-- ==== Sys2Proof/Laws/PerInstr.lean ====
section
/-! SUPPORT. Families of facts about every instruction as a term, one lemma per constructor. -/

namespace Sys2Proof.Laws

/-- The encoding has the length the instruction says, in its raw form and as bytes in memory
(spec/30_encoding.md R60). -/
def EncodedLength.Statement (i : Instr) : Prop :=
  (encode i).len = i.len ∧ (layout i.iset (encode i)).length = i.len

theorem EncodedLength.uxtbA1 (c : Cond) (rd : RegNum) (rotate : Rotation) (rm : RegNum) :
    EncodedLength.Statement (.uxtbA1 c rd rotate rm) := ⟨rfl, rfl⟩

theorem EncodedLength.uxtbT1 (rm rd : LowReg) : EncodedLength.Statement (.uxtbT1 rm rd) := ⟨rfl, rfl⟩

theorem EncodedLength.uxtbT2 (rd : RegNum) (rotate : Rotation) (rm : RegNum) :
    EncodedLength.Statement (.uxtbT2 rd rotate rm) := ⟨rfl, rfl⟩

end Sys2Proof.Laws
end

> PROMPT
Transcribe, without alteration, the line that contains "theorem EncodedLength.uxtbA1 (c" together with all lines after it in the listing above.

> OUTPUT BELOW
theorem EncodedLength.uxtbA1 (c : Cond) (rd : RegNum) (rotate : Rotation) (rm : RegNum) :
    EncodedLength.Statement (.uxtbA1 c rd rotate rm) := ⟨rfl, rfl⟩

theorem EncodedLength.uxtbT1 (rm rd : LowReg) : EncodedLength.Statement (.uxtbT1 rm rd) := ⟨rfl, rfl⟩

theorem EncodedLength.uxtbT2 (rd : RegNum) (rotate : Rotation) (rm : RegNum) :
    EncodedLength.Statement (.uxtbT2 rd rotate rm) := ⟨rfl, rfl⟩

end Sys2Proof.Laws
end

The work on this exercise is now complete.